Алиенора смяла письмо в кулаке. Острые края пергамента впились ей в ладонь.
– Генрих не написал бы такого, если бы оставался хоть один шанс на успех, – сказала она и поморщилась, как от боли. – Он знает, как для меня важна эта победа, и понимает, что подвел меня. Ему придется довольствоваться поджогами и грабежами, тогда как главная добыча так и не поймана, и в результате сам он выглядит бесславным глупцом. – Алиенора сердито утерла рукавом глаза. – И нам больше нет смысла дожидаться здесь победного парада.
– Разве король не вернется в Пуатье?
– Нет, – покачала головой Алиенора. – Это было бы слишком унизительно. Генрих захочет поглубже схоронить свой позор, только я все равно никогда об этом не забуду.
* * *В конце концов погода испортилась, и зарядили дожди. Земля напиталась водой, дороги раскисли. Генрих снял лагерь и поспешно двигался на север, сжигая и разоряя все, что попадалось на его пути. Людовик остался за стенами Тулузы, но его гонцы без дела не сидели, и, пока Генрих жег поля вокруг Тулузы, братья Людовика отдали Нормандию на растерзание французским войскам. Генриху ничего не оставалось, кроме как бросить Тулузу и мчаться на защиту своих владений. Управлять Каором он поручил Томасу Бекету, однако лишил его и людей, и денег, демонстрируя таким образом свое недовольство канцлером – именно его он винил в провале похода.
На третий вечер пути, когда войско располагалось на ночлег у Монморийона, Амлен случайно остановил коня рядом с Гильомом Булонским. Молодой человек цеплялся за седло и дрожал от озноба, стуча зубами. Амлен не мог сказать, пот или дождевые капли текут по лицу Гильома.
– Тебе нужен лекарь, – проговорил Амлен.
В войске свирепствовали кровавый понос и четырехдневная малярия, и это было второй причиной, вынудившей Генриха отступить. Если бы армия задержалась в ядовитом воздухе лагеря еще хоть недолго, разразилась бы настоящая эпидемия.
Гильом Булонский смотрел на него блестящими от лихорадки глазами.
– Да, знаю, – прохрипел он. – Боже, в моей голове как будто тысяча демонов бьет в барабаны.
Амлен убедился в том, что люди молодого графа нашли в городе приличное место для ночлега, и послал туда собственного лекаря.
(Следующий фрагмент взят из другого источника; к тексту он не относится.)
-- ==== Sys2Proof/Word.lean ====
section
/-! DEFINITION. The units of data of RSPF: bytes and nibbles (spec 00_scope.md R12). -/

namespace Sys2Proof

/-- An 8-bit unsigned integer 0..255 (R12). Every unit on the two byte streams is one byte (R67). -/
abbrev Byte := BitVec 8

/-- A 4-bit unsigned integer 0..15: the value of one hexadecimal digit (R27, R91). -/
abbrev Nibble := BitVec 4

end Sys2Proof
end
Утром он пришел проведать Гильома и увидел, что состояние графа ухудшилось. Он по-прежнему пылал в лихорадке и с трудом дышал. Капеллан уже исповедал его, а лекарь стоял рядом, угрюмо сжав губы.
– Больше я ничего не могу для него сделать, – сказал он, – теперь все в руках Господа. Если лихорадка спадет, он выживет.
О том, что произойдет в противном случае, врачеватель умолчал, однако взгляд его был достаточно красноречив.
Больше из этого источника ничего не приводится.